Plumb, 2001). In the RMITE test, participants are presented with 36 images of the eye region of actors (males and females) and provided with a description of four mental states to choose from. Unlike the Ekman 60 faces task which exposes participants to six basic emotional states, the emotion descriptions in this test differ very subtly from one another.

Images are presented on screen for an unlimited amount of time and responses are elicited

by a key press. Again, single-case comparisons showed no significant differences between any SR and the control group (all ps > .1).

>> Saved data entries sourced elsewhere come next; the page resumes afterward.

-- ==== Sys2Proof/WellFormed.lean ====
section
/-! DEFINITION. Which commands make sense as written: the checks on operands that need no state.
A command that fails a check is still executed by the model as its rule says for those operands. -/

namespace Sys2Proof

/-- The type byte of a Request transaction (R174). -/
def requestType : Byte := 0xC1#8
/-- The type byte of a Fetch transaction (R174). -/
def fetchType : Byte := 0xC2#8
/-- The type byte of a Port Status transaction (R174). -/
def portStatusType : Byte := 0xC3#8

/-- Spare bits are fewer than a byte and stand only before a rise of chip select; a transaction that begins here and
sends a byte sends `type` first (R174). -/
def Exchange.wellFormed (type : Byte) (x : Exchange) : Bool :=
  decide (x.spareBits < 8) && (x.selectRises || x.spareBits == 0) &&
    (!x.selectFalls || x.sent.head?.all (· == type))

/-- A request that only a terminal may send (Table 10-2). -/
def Port.isTerminal : Port → Bool
  | .mp => false
  | .tp0 => true
  | .tp1 => true

/-- The work of a commit has at most three updates (R112). -/
def PowerCut.wellFormed : PowerCut → Bool
  | .beforeUpdates => true
  | .duringWrite => true
  | .afterWrite => true
  | .afterUpdates n => decide (1 ≤ n ∧ n ≤ 3)
  | .afterFault => true

/-- Well-formed commands. -/
def Instr.wellFormed : Instr → Bool
  | .request _ x => x.wellFormed requestType
  | .fetch _ x => x.wellFormed fetchType
  | .portStatus _ x => x.wellFormed portStatusType
  | .present _ => true
  | .draw p => p.isTerminal
  | .extend p => p.isTerminal
  | .settle p => p.isTerminal
  | .release p => p.isTerminal
  | .forceRelease => true
  | .queryHold _ => true
  | .listHolds => true
  | .readTime _ => true
  | .readIdentity _ => true
  | .status => true
  | .setTime => true
  | .setClass => true
  | .readClass => true
  | .insert => true
  | .modify => true
  | .topUp => true
  | .bar => true
  | .unbar => true
  | .retire => true
  | .relocate => true
  | .readEntry => true
  | .stage => true
  | .discard => true
  | .readBatch => true
  | .apply => true
  | .startScan => true
  | .suspendScan => true
  | .resumeScan => true
  | .abortScan => true
  | .reset => true
  | .scanStep => true
  | .secondEvent => true
  | .holdExpiry n => decide (n < Config.holdPlaces)
  | .commitBegin => true
  | .clearDueAdmission => true
  | .batchCommitAdmission => true
  | .settlementCompletion _ => true
  | .insertCompletion _ => true
  | .modifyCompletion _ => true
  | .topUpCompletion _ => true
  | .barCompletion _ => true
  | .retireCompletion _ => true
  | .slotClearCompletion => true
  | .moveCompletion _ => true
  | .classWriteCompletion _ => true
  | .stageWriteCompletion _ => true
  | .promoteCompletion => true
  | .powerOn => true
  | .powerLoss cut => cut.wellFormed
  | .resetNFall _ => true
  | .resetNRelease => true
  | .chgInhChange _ => true
  | .startUpRestore => true
  | .restoreComplete => true
  | .tbclkPeriod => true

end Sys2Proof
end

Because accuracy was high on this test, we additionally examined the speed of participants’ responses. None of the SRs performed significantly faster on this test, and it is of note that the SR (CW) who performed most accurately was one SD slower than controls. However, the RMITE test does not impose a time constraint on participants and it is possible that CW engaged in a more effortful analysis of the stimuli. Nevertheless, there is little evidence to suggest that superior face recognition is also accompanied by enhancements in facial expression recognition.

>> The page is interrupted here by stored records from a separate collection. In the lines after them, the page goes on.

-- ==== Sys2Proof/Safety.lean ====
section
/-! DEFINITION. The terms the statements use: what a take leaves, the verdict checks as conditions, the CRC fed bit by bit,
which command takes which request, which commands may write the durable store, and the invariants. -/

namespace Sys2Proof.Machine

/-! ### What a take leaves (R178, R180, R181) -/

/-- The state after a take on port `p` that answers at once: the head request gone, the grant pointer past the port, and
the response `x` filled last. Everything else is that of `s`. -/
def State.answered (s : State) (p : Port) (x : Response) : State :=
  (s.setPort p { s.port p with
    requests := (s.port p).requests.tail
    filled := (s.port p).filled ++ [x] }).setPointer (Candidate.port p).after

/-- The state after a take on port `p` that accepts a request whose response comes at a completion: the head request gone,
the grant pointer past the port, a place reserved for kind and tag, and the commit at the tail of the queue. -/
def State.accepted (s : State) (p : Port) (kind tag : Byte) (change : Change) : State :=
  (({ s with commits := { s.commits with queue := s.commits.queue ++ [Commit.mk change (.port p kind tag)] } }).setPort p
    { s.port p with
      requests := (s.port p).requests.tail
      reserved := (s.port p).reserved ++ [(kind, tag)] }).setPointer (Candidate.port p).after

/-- The state in which the commit in progress has left the queue and the store is as its completion leaves it (R102). -/
def State.ended (s : State) (rest : List Commit) (store : Store) : State :=
  { s with commits := ⟨rest, none⟩, store := store }

/-- The state after the hold `h` in place `n` ended with an outcome: the place FREE with its closing record, and the slot on
the clear-due list where no hold is left on a RETIRING entry (R74, R95). -/
def State.closedHold (s : State) (n : Nat) (h : Hold) (outcome : HoldOutcome) : State :=
  let u := s.setPlace n ⟨(s.place n).generation, none, some ((s.place n).generation, outcome)⟩
  { u with engine := { u.engine with
    clearDue := if u.openHolds h.slot = 0 ∧ u.slotRetiring h.slot = true then insertRising h.slot s.engine.clearDue
      else s.engine.clearDue } }

/-- The change that the payload of a single change of an existing entry carries (Table 10-4). -/
def itemOf (k : Kind) (payload : List Byte) : Option Item :=
  match k with
  | .modify => readModify payload
  | .topUp => readTopUp payload
  | .bar => readBarItem payload
  | .unbar => readUnbarItem payload
  | .retire => readRetireItem payload
  | _ => none

/-- The state after a take on MP that answers at once and reserves a notice place (Apply, Start Scan). -/
def State.answeredWithNotice (s : State) (x : Response) (notice tag : Byte) : State :=
  (s.setPort .mp { s.mp with
    requests := s.mp.requests.tail
    filled := s.mp.filled ++ [x]
    reserved := s.mp.reserved ++ [(notice, tag)] }).setPointer (.port .tp0)

/-- The port and the request kind that a command takes; none where the command is no take of a request. -/
def takenBy : Instr → Option (Port × Kind)
  | .present p => some (p, .present)
  | .draw p => some (p, .draw)
  | .extend p => some (p, .extend)
  | .settle p => some (p, .settle)
  | .release p => some (p, .release)
  | .forceRelease => some (.mp, .forceRelease)
  | .queryHold p => some (p, .queryHold)
  | .listHolds => some (.mp, .listHolds)
  | .readTime p => some (p, .readTime)
  | .readIdentity p => some (p, .readIdentity)
  | .status => some (.mp, .status)
  | .setTime => some (.mp, .setTime)
  | .setClass => some (.mp, .setClass)
  | .readClass => some (.mp, .readClass)
  | .insert => some (.mp, .insert)
  | .modify => some (.mp, .modify)
  | .topUp => some (.mp, .topUp)
  | .bar => some (.mp, .bar)
  | .unbar => some (.mp, .unbar)
  | .retire => some (.mp, .retire)
  | .relocate => some (.mp, .relocate)
  | .readEntry => some (.mp, .readEntry)
  | .stage => some (.mp, .stage)
  | .discard => some (.mp, .discard)
  | .readBatch => some (.mp, .readBatch)
  | .apply => some (.mp, .apply)
  | .startScan => some (.mp, .startScan)
  | .suspendScan => some (.mp, .suspendScan)
  | .resumeScan => some (.mp, .resumeScan)
  | .abortScan => some (.mp, .abortScan)
  | .reset => some (.mp, .reset)
  | _ => none

/-- The commands that may change the durable store: completions, a loss of power, a fall of RESET_N (which can stop a
restore) and restore itself (R108, R115, R117). -/
def writesStore : Instr → Bool
  | .settlementCompletion _ => true
  | .insertCompletion _ => true
  | .modifyCompletion _ => true
  | .topUpCompletion _ => true
  | .barCompletion _ => true
  | .retireCompletion _ => true
  | .slotClearCompletion => true
  | .moveCompletion _ => true
  | .classWriteCompletion _ => true
  | .stageWriteCompletion _ => true
  | .promoteCompletion => true
  | .powerLoss _ => true
  | .resetNFall _ => true
  | .startUpRestore => true
  | .restoreComplete => true
  | _ => false

/-- The commands that begin or end a start-up, or lose the supply. -/
def restarts : Instr → Bool
  | .reset => true
  | .resetNFall _ => true
  | .powerLoss _ => true
  | .restoreComplete => true
  | _ => false

/-! ### The CRC, bit by bit (R11) -/

/-- One bit fed into the register under the generator x^16 + x^12 + x^5 + 1. -/
def crcBit (c : BitVec 16) (b : Bool) : BitVec 16 :=
  if c.msb != b then (c <<< (1 : Nat)) ^^^ 0x1021#16 else c <<< (1 : Nat)

/-! ### Verdict checks as conditions (Table 4-1) -/

/-- The check of a deny reason applies to the request and fails on the entry found (R55 to R66). -/
def State.fails (s : State) (q : Query) (slot : Nat) (e : Entry) : DenyReason → Prop
  | .unknownToken => False
  | .classDisabled => (s.classOf e.cls).enabled = false
  | .portNotAllowed =>
    (q.port = .tp0 ∧ (s.classOf e.cls).tp0Allowed = false) ∨ (q.port = .tp1 ∧ (s.classOf e.cls).tp1Allowed = false)
  | .barred => e.state = .barred ∧ (s.slot slot).retireMark = false
  | .retiring => e.state = .retiring ∨ (s.slot slot).retireMark = true
  | .timeUnknown => (e.validFrom ≠ none ∨ e.validUntil ≠ none) ∧ s.time.deviceTime = none
  | .notYetValid => ∃ a now, e.validFrom = some a ∧ s.time.deviceTime = some now ∧ now < a
  | .expired => ∃ b now, e.validUntil = some b ∧ s.time.deviceTime = some now ∧ b ≤ now
  | .entryChanging => q.draws = true ∧ s.changing slot = true
  | .overCeiling => ∃ c u, e.ceiling = some c ∧ q.units = some u ∧ c < u
  | .insufficient => ∃ b u, e.balance = some b ∧ q.units = some u ∧ b - s.heldUnits slot < u ∧
      ¬(q.draws = true ∧ q.partialFlag = true ∧ (s.classOf e.cls).partialDraws = true ∧ 1 ≤ b - s.heldUnits slot)
  | .holdLimit => q.draws = true ∧ e.holdsLimit ≤ s.openHolds slot
  | .holdsExhausted => q.draws = true ∧ ∀ n, n < Config.holdPlaces → (s.place n).live ≠ none

/-! ### Validation of a change as conditions (Table 7-1) -/

/-- Checks 4 to 8 of Table 7-1 by number: the check applies to the change and fails on the entry found. -/
def State.changeFails (s : State) (item : Item) (slot : Nat) (e : Entry) : Nat → Prop
  | 4 => s.isPending slot = true
  | 5 => e.state = .retiring ∨ (s.slot slot).retireMark = true
  | 6 => ∃ x, item.expected = some x ∧ x ≠ e.revision
  | 7 => (∀ id x, item ≠ .retire id x) ∧ (s.slot slot).worn = true
  | 8 => s.inhibited = true ∧ ∃ c ∈ item.classes e, s.underGuard c = true
  | _ => False

/-- The refusal each of these checks gives, with the fields it carries (R121, R124, R125). -/
def State.changeRefusal (s : State) (slot : Nat) (e : Entry) : Nat → Status × List Byte
  | 4 => (.entryBusy, [s.pendingCode slot])
  | 5 => (.retiring, [])
  | 6 => (.revisionMismatch, [byte e.revision, e.state.code])
  | 7 => (.storeFault, [])
  | _ => (.guarded, [])

/-- A commit is a commit for the entry in this slot, by the list of R23; an Insert's is covered by its reservation. -/
def State.isCommitFor (s : State) (slot : Nat) : Change → Prop
  | .modifyEntry n _ => n = slot
  | .topUpEntry n _ => n = slot
  | .setEntryState n _ => n = slot
  | .settleHold n _ _ => n = slot
  | .retireEntry n => n = slot
  | .clearEntry n => n = slot
  | .moveEntry n _ => n = slot
  | .stageItem _ n => n = slot
  | .promoteBatch => ∃ (i : Nat) (x : Item) (r : ItemRecord), s.batch.items[i]? = some x ∧ s.batch.records[i]? = some r ∧
      x.isInsert = false ∧ r.slot = slot
  | .insertEntry _ _ => False
  | .writeClass _ _ => False

/-- The outcome of an item's validation: the slot of its entry or the slot chosen for it, or the status of the first check that
fails (R145, R146). -/
def State.judged (s : State) (item : Item) : Except Status Nat :=
  match s.validate s.inhibited item with
  | .ok n => .ok n
  | .error (status, _) => .error status

/-- The state in which a validation judges its next item, after these items with their slots: the slot of each INSERT item is
RESERVED for its ID (R146). -/
def State.afterReservations (s : State) (judged : List (Item × Nat)) : State :=
  judged.foldl (fun t x =>
    if x.1.isInsert = true then t.setSlot x.2 { t.slot x.2 with content := .reserved x.1.id .batchInsert } else t) s

/-- The first items of the batch, as many as there are slots here, pass their validation with these slots, each judged after the
reservations of those before it (R145, R146). -/
def State.passWith (s : State) (slots : List Nat) : Prop :=
  ∀ (j : Nat) (x : Item) (n : Nat), s.batch.items[j]? = some x → slots[j]? = some n →
    (s.afterReservations ((s.batch.items.zip slots).take j)).judged x = .ok n

/-! ### A step of a scan, slot by slot (R161) -/

/-- The decision queues a commit. -/
def SlotDecision.needsCommit : SlotDecision → Bool
  | .pass => false
  | .skip => false
  | .retire => true
  | .rehome _ _ => true

/-- The state after the slot at the cursor was examined with this decision: the cursor past it, a skip counted, or one commit of
scan origin queued and in flight, with its target reserved for a rehoming (R161 to R163). -/
def State.examined (s : State) (d : SlotDecision) : State :=
  let passed : Scan := { s.scan with cursor := s.scan.cursor + 1 }
  match d with
  | .pass => { s with scan := passed }
  | .skip => { s with scan := { passed with skipped := s.scan.skipped + 1 } }
  | .retire => { s with
      commits := { s.commits with queue := s.commits.queue ++ [⟨.retireEntry s.scan.cursor, .scan⟩] }
      scan := { passed with inFlight := s.scan.inFlight + 1 } }
  | .rehome id target => { s.setSlot target { s.slot target with content := .reserved id .move } with
      commits := { s.commits with queue := s.commits.queue ++ [⟨.moveEntry s.scan.cursor target, .scan⟩] }
      scan := { passed with inFlight := s.scan.inFlight + 1 } }

/-- The decision for the slot at the cursor. -/
def State.cursorDecision (s : State) : SlotDecision := s.slotDecision s.inhibited s.scan.cursor

/-- The state after `k` slots from the cursor on were examined, one at a time. -/
def State.walked (s : State) : Nat → State
  | 0 => s
  | k + 1 => (s.walked k).examined (s.walked k).cursorDecision

/-! ### Payloads as a controller sends them (Table 10-4) -/

/-- The value bytes of a field whose value is absent are 0. -/
def flagged (n : Nat) : Option Nat → List Byte
  | none => 0#8 :: List.replicate n 0#8
  | some v => 1#8 :: be n v

/-- A Modify's payload: masks from which fields are named and which are made absent, then the values. -/
def modifyPayload (id : List Byte) (expected : Option Nat) (f : FieldChanges) : List Byte :=
  let bit (b : Bool) (v : Nat) : Nat := if b then v else 0
  let gone (x : Option (Option Nat)) : Bool := decide (x = some none)
  idField id ++ flagged 1 expected
    ++ [byte (bit f.cls.isSome 1 + bit f.holdsLimit.isSome 2 + bit f.validFrom.isSome 4 + bit f.validUntil.isSome 8
          + bit f.balance.isSome 16 + bit f.ceiling.isSome 32 + bit f.groupTag.isSome 64),
        byte (bit (gone f.validFrom) 4 + bit (gone f.validUntil) 8 + bit (gone f.balance) 16
          + bit (gone f.ceiling) 32 + bit (gone f.groupTag) 64)]
    ++ be 1 (f.cls.getD 0) ++ be 1 (f.holdsLimit.getD 0) ++ be 4 ((f.validFrom.getD none).getD 0)
    ++ be 4 ((f.validUntil.getD none).getD 0) ++ be 3 ((f.balance.getD none).getD 0)
    ++ be 2 ((f.ceiling.getD none).getD 0) ++ be 2 ((f.groupTag.getD none).getD 0)

/-! ### The arbiter (R180) -/

/-- How many candidates the arbiter considers before `c` when the pointer names `from_`. -/
def Candidate.distance (from_ c : Candidate) : Nat := (candidatesFrom from_).idxOf c

/-! ### Invariants -/

/-- Every numbered store is in its canonical form, and the clear-due list is in ascending slot order with each slot once. -/
def State.canonical (s : State) : Prop :=
  Table.wf emptySlot s.engine.slots = true ∧ Table.wf 0 s.engine.spillCounts = true
    ∧ Table.wf freshPlace s.holds = true ∧ Table.wf emptyDurable s.store.slots = true
    ∧ Table.wf factoryClass s.store.classes = true ∧ rising s.engine.clearDue = true

/-- A port's queues hold no more than their places (R178, R181). -/
def PortState.withinPlaces (x : PortState) : Prop :=
  x.requests.length ≤ Config.portPlaces ∧ x.filled.length + x.reserved.length ≤ Config.portPlaces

Empathy Quotient (EQ: Lawrence, Shaw, Baker, Baron-Cohen, & David, 2004): Finally, we also collected a brief self-report measure of socio-emotional functioning in the SR group. Previous work indicates that, in the typical population, higher scores on the EQ are associated with more advanced face recognition skills (Bate et al., 2010), indicating that enhanced socio-emotional rather than visuo-cognitive processes may sometimes contribute to face recognition performance. Importantly, the EQ does not measure socio-emotional functioning using facial stimuli, but consists of 60 self-report questions. Forty items tap into participant’s level of empathy, whereas 20 filler items (which are not analysed) are included in the scale to distract participants from a continuous focus on empathy. There are four response options, and the test has a maximum score of 80. TP, CH, JN, CW and DF performed within one standard deviation of the control norm on this test (see Table 3). One SR, GK, achieved a score significantly higher than the gender-relevant control norm, t(24)

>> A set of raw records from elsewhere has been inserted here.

/-! ### Holds (05) -/

/-- The handle check of Extend, Settle, Release and Query Hold, in its five steps, each with the response it gives; a hold that
passes it is found (R77). An Extend's e of 0 is answered before the handle is checked (R79), so it is left to the statement
on Extend. -/
def Obligations.HandleIsCheckedInOrder : Prop :=
  ∀ (c : Instr) (p : Port) (k : Kind) (r : Request) (s : State),
    takenBy c = some (p, k) → (k = .extend ∨ k = .settle ∨ k = .release ∨ k = .queryHold) →
    s.takeable p k = some r → (k = .extend → field r.payload 4 2 ≠ 0) →
    ∀ n g e, readHandle r.payload = ⟨n, g, e⟩ →
    (31 < n → exec c s = .next (s.answered p ⟨k.code, r.tag, .badField, []⟩)) ∧
    (n ≤ 31 → e ≠ s.store.startCounter → exec c s = .next (s.answered p ⟨k.code, r.tag, .restarted, []⟩)) ∧
    (n ≤ 31 → e = s.store.startCounter → (s.place n).generation = g → ∀ h, (s.place n).live = some h →
      (p ≠ .mp → h.owner ≠ p → exec c s = .next (s.answered p ⟨k.code, r.tag, .notOwner, []⟩)) ∧
      (p = .mp ∨ h.owner = p → s.checkHandle p ⟨n, g, e⟩ = .found h)) ∧
    (n ≤ 31 → e = s.store.startCounter → (s.place n).live = none ∨ (s.place n).generation ≠ g →
      (∀ o, (s.place n).closing = some (g, o) → exec c s = .next (s.answered p
        ⟨k.code, r.tag, if o = .expired then .holdExpired else .holdClosed, if k = .queryHold then [o.code] else []⟩)) ∧
      ((∀ o, (s.place n).closing ≠ some (g, o)) → exec c s = .next (s.answered p ⟨k.code, r.tag, .noSuchHold, []⟩)))

/-- Extend: an e of 0 is BAD_FIELD; a SETTLING hold is HOLD_SETTLING; an OPEN hold's deadline becomes the smaller of the old
deadline plus e and the limit, and the remaining seconds and the limit flag are answered (R79). -/
def Obligations.ExtendMovesTheDeadline : Prop :=
  ∀ (p : Port) (r : Request) (s : State), s.takeable p .extend = some r →
    (field r.payload 4 2 = 0 → exec (.extend p) s = .next (s.answered p ⟨0x12#8, r.tag, .badField, []⟩)) ∧
    ∀ h d, field r.payload 4 2 ≠ 0 → s.checkHandle p (readHandle r.payload) = .found h →
      d = min (h.deadline + field r.payload 4 2) h.limit →
      ((∃ u, h.state = .settling u) → exec (.extend p) s = .next (s.answered p ⟨0x12#8, r.tag, .holdSettling, []⟩)) ∧
      (h.state = .opened → exec (.extend p) s = .next
        ((s.setPlace (field r.payload 0 1)
            { s.place (field r.payload 0 1) with live := some { h with deadline := d } }).answered p
          ⟨0x12#8, r.tag, .ok, be 4 (d - s.time.holdClock) ++ [if d = h.limit then 1#8 else 0#8]⟩))

/-- Release of a hold that is found, and Force Release by number and generation: HOLD_SETTLING for a SETTLING hold; an OPEN
hold ends RELEASED or FORCED, its closure is handed over, and the answer carries what the rules say (R80, R81, R95). -/
def Obligations.ReleaseAndForceRelease : Prop :=
  (∀ (p : Port) (r : Request) (s : State) (h : Hold), s.takeable p .release = some r →
    s.checkHandle p (readHandle r.payload) = .found h →
    ((∃ u, h.state = .settling u) → exec (.release p) s = .next (s.answered p ⟨0x14#8, r.tag, .holdSettling, []⟩)) ∧
    (h.state = .opened → exec (.release p) s = .next
      ((s.closedHold (field r.payload 0 1) h .released).answered p ⟨0x14#8, r.tag, .ok, be 2 h.units⟩))) ∧
  (∀ (r : Request) (s : State) (n g : Nat), s.takeable .mp .forceRelease = some r →
    field r.payload 0 1 = n → field r.payload 1 1 = g →
    (31 < n → exec .forceRelease s = .next (s.answered .mp ⟨0x2D#8, r.tag, .badField, []⟩)) ∧
    (n ≤ 31 → (s.place n).generation = g → ∀ h, (s.place n).live = some h →
      ((∃ u, h.state = .settling u) →
        exec .forceRelease s = .next (s.answered .mp ⟨0x2D#8, r.tag, .holdSettling, []⟩)) ∧
      (h.state = .opened → exec .forceRelease s = .next
        ((s.closedHold n h .forced).answered .mp
          ⟨0x2D#8, r.tag, .ok, portCode h.owner :: (be 2 h.slot ++ be 2 h.units)⟩))) ∧
    (n ≤ 31 → (s.place n).live = none ∨ (s.place n).generation ≠ g →
      (∀ o, (s.place n).closing = some (g, o) → exec .forceRelease s = .next
        (s.answered .mp ⟨0x2D#8, r.tag, if o = .expired then .holdExpired else .holdClosed, []⟩)) ∧
      ((∀ o, (s.place n).closing ≠ some (g, o)) →
        exec .forceRelease s = .next (s.answered .mp ⟨0x2D#8, r.tag, .noSuchHold, []⟩))))

/-- Query Hold of a hold that is found, and List Holds, report as Tables of R82 and R83 say and change nothing else. The one byte of
the count of holds listed is the model's reading (log 17). -/
def Obligations.HoldReports : Prop :=
  (∀ (p : Port) (r : Request) (s : State) (h : Hold), s.takeable p .queryHold = some r →
    s.checkHandle p (readHandle r.payload) = .found h →
    exec (.queryHold p) s = .next (s.answered p ⟨0x15#8, r.tag, .ok,
      (match h.state with
        | .opened => [1#8, portCode h.owner] ++ be 2 h.units
        | .settling u => [2#8, portCode h.owner] ++ be 2 h.units ++ be 2 u)
        ++ be 4 (h.deadline - s.time.holdClock) ++ be 4 (h.limit - s.time.holdClock)⟩)) ∧
  (∀ (r : Request) (s : State) (start : Nat) (live : List (Nat × Hold)), s.takeable .mp .listHolds = some r →
    field r.payload 0 1 = start →
    live = ((List.range 32).filterMap fun n => (s.place n).live.map fun h => (n, h)).filter (fun x => decide (start ≤ x.1)) →
    (31 < start → exec .listHolds s = .next (s.answered .mp ⟨0x2C#8, r.tag, .badField, []⟩)) ∧
    (start ≤ 31 → exec .listHolds s = .next (s.answered .mp ⟨0x2C#8, r.tag, .ok,
      byte (min live.length 4) :: (((live.take 4).flatMap fun x =>
          [byte x.1, byte (s.place x.1).generation] ++ be 2 x.2.epoch ++ [portCode x.2.owner] ++ be 2 x.2.slot
            ++ be 2 x.2.units
            ++ (match x.2.state with
              | .opened => [1#8, 0#8, 0#8, 0#8]
              | .settling u => [2#8, 1#8] ++ be 2 u)
            ++ be 4 (x.2.deadline - s.time.holdClock))
        ++ (match live[3]?, live[4]? with
          | some x, some _ => [1#8, byte (x.1 + 1)]
          | _, _ => [0#8, 0#8]))⟩)))

/-- Settle of a hold that is found: checks 2 to 6 of R88 in their order, each answered at once with nothing changed; one that
passes makes the hold SETTLING, queues one ENTRY_WRITE of origin port and tag, and reserves a response place (R88). -/
def Obligations.SettleChecksInOrder : Prop :=
  ∀ (p : Port) (r : Request) (s : State) (h : Hold) (n u : Nat), s.takeable p .settle = some r →
    s.checkHandle p (readHandle r.payload) = .found h → field r.payload 0 1 = n → field r.payload 4 2 = u →
    exec (.settle p) s = .next
      (if h.state ≠ .opened then s.answered p ⟨0x13#8, r.tag, .holdSettling, []⟩
       else if h.units < u then s.answered p ⟨0x13#8, r.tag, .exceedsHold, []⟩
       else if s.isPending h.slot = true then s.answered p ⟨0x13#8, r.tag, .entryBusy, []⟩
       else if s.locked h.slot = true then s.answered p ⟨0x13#8, r.tag, .entryBusy, []⟩
       else if (s.slot h.slot).worn = true then s.answered p ⟨0x13#8, r.tag, .storeFault, []⟩
       else (s.setPlace n { s.place n with live := some { h with state := .settling u } }).accepted p 0x13#8 r.tag
         (.settleHold h.slot n u))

= 2.88, p = .008, Zcc = 2.941, 95% CI [2.020, 3.849]; estimated % population below his score = 99.59. Interestingly, however, this individual achieved scores that were lower than the control mean on both the Ekman 60 Faces and RMITE tests. Hence, enhanced

socio-emotional processing does not seem to boost the recognition of facial socio-emotional expression in GK, although it is possible that it may underpin this individual’s superior facial identity recognition skills.

4.3. Summary of Study 2

This is the first study to examine whether SRs excel at the perception of facial information other than identity. The results suggest that, at least in comparison to the perception of emotional expression, SRs’ abilities are specific to identity-based tasks. These findings argue against the idea that SRs are better at extracting information from faces in general – instead, it appears that SRs are particularly adept at extracting and/or using facial identity information.